> **Task goal**: With both ends included, transcribe exactly the records below from their first line to the line that contains "(s.modCell c f).call = s.call := rfl".

> **Recorded data**:
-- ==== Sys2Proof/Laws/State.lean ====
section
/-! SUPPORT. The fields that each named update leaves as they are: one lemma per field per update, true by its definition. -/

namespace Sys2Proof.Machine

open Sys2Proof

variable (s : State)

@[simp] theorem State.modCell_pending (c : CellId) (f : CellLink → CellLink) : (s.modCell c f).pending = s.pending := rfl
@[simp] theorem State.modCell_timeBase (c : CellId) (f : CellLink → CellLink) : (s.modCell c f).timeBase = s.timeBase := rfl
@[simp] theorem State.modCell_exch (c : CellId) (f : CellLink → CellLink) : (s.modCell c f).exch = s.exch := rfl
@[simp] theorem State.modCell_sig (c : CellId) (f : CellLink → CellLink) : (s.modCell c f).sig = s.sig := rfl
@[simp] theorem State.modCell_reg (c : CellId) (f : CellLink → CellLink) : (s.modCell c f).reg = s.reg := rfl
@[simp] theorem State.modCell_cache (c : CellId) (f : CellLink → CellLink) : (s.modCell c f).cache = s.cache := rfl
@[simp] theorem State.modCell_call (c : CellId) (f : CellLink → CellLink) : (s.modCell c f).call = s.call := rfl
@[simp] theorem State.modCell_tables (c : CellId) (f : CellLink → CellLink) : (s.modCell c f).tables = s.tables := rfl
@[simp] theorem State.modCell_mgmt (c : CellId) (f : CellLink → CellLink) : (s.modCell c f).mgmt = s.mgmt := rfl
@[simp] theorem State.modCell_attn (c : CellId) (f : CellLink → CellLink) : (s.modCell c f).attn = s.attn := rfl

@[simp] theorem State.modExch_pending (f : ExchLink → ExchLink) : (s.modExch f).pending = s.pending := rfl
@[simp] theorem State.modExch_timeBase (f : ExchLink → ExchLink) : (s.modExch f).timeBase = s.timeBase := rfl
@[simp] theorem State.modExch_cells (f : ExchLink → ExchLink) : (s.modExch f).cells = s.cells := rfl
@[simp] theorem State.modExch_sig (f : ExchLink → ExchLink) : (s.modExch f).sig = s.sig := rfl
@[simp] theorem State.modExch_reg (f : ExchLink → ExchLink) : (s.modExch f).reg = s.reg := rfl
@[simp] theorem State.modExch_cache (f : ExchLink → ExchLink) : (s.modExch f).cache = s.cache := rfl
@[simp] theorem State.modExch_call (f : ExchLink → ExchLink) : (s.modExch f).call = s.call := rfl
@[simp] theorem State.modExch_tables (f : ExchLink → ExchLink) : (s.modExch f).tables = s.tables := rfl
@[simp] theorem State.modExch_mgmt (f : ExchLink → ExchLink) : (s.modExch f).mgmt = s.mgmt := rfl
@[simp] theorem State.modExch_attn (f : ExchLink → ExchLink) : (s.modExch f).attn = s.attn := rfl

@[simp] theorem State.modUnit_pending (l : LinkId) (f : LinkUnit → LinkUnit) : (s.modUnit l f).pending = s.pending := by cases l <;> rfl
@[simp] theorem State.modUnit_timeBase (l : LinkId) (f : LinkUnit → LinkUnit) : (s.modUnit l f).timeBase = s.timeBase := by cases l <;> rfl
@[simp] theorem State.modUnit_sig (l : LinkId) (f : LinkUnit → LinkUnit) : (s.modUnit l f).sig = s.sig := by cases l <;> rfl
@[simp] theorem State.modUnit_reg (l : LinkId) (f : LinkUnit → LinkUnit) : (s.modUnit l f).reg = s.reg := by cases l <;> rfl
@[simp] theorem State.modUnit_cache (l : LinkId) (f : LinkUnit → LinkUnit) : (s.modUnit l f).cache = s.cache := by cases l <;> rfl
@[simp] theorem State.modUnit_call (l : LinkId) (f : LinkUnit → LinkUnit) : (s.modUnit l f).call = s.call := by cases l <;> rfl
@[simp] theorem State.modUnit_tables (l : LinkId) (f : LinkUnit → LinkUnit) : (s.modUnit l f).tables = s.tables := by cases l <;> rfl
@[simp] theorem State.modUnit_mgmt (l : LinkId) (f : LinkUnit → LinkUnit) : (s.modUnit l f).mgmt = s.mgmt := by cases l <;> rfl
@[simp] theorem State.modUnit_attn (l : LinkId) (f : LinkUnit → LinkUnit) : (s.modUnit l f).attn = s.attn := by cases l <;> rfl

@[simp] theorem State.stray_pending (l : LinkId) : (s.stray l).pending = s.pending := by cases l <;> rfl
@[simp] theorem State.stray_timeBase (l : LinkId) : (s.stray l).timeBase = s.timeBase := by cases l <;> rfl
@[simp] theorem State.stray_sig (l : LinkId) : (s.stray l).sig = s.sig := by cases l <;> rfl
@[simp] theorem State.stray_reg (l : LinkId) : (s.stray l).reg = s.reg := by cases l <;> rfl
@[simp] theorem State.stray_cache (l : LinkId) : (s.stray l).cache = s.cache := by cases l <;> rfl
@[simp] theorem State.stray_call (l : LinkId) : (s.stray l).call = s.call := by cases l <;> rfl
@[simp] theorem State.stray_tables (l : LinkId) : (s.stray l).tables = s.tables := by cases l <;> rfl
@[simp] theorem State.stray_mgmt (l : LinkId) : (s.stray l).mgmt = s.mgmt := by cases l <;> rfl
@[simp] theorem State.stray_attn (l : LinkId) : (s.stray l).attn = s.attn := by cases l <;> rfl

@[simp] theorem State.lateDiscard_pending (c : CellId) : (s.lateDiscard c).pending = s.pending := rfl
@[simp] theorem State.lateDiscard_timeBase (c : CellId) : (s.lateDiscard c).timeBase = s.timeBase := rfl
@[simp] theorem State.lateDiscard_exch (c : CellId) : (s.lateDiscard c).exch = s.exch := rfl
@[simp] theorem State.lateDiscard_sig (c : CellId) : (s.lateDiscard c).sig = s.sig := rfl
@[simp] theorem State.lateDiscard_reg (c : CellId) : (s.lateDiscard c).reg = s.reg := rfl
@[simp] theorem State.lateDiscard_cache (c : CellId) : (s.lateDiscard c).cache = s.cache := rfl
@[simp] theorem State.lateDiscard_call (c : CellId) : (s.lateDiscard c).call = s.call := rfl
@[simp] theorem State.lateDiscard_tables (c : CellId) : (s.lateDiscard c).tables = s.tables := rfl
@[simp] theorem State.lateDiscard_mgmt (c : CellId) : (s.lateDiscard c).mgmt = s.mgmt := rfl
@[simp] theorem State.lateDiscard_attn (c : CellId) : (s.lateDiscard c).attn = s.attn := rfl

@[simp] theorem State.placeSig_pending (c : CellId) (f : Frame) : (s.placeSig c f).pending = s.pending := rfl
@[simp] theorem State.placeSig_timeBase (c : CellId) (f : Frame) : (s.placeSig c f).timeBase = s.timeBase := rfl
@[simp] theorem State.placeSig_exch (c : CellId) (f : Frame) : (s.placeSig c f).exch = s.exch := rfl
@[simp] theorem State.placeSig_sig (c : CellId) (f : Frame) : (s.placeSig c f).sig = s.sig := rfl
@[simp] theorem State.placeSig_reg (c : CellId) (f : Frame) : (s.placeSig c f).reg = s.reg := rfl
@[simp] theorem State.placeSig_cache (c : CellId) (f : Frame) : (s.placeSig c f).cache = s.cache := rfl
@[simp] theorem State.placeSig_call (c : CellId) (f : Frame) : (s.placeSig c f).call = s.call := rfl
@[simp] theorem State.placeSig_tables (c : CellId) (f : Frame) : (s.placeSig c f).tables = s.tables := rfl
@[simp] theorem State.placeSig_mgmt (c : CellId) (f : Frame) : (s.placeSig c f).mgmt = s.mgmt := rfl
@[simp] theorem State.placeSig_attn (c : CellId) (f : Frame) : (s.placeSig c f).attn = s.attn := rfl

> **Task solution**:
-- ==== Sys2Proof/Laws/State.lean ====
section
/-! SUPPORT. The fields that each named update leaves as they are: one lemma per field per update, true by its definition. -/

namespace Sys2Proof.Machine

open Sys2Proof

variable (s : State)

@[simp] theorem State.modCell_pending (c : CellId) (f : CellLink → CellLink) : (s.modCell c f).pending = s.pending := rfl
@[simp] theorem State.modCell_timeBase (c : CellId) (f : CellLink → CellLink) : (s.modCell c f).timeBase = s.timeBase := rfl
@[simp] theorem State.modCell_exch (c : CellId) (f : CellLink → CellLink) : (s.modCell c f).exch = s.exch := rfl
@[simp] theorem State.modCell_sig (c : CellId) (f : CellLink → CellLink) : (s.modCell c f).sig = s.sig := rfl
@[simp] theorem State.modCell_reg (c : CellId) (f : CellLink → CellLink) : (s.modCell c f).reg = s.reg := rfl
@[simp] theorem State.modCell_cache (c : CellId) (f : CellLink → CellLink) : (s.modCell c f).cache = s.cache := rfl
@[simp] theorem State.modCell_call (c : CellId) (f : CellLink → CellLink) : (s.modCell c f).call = s.call := rfl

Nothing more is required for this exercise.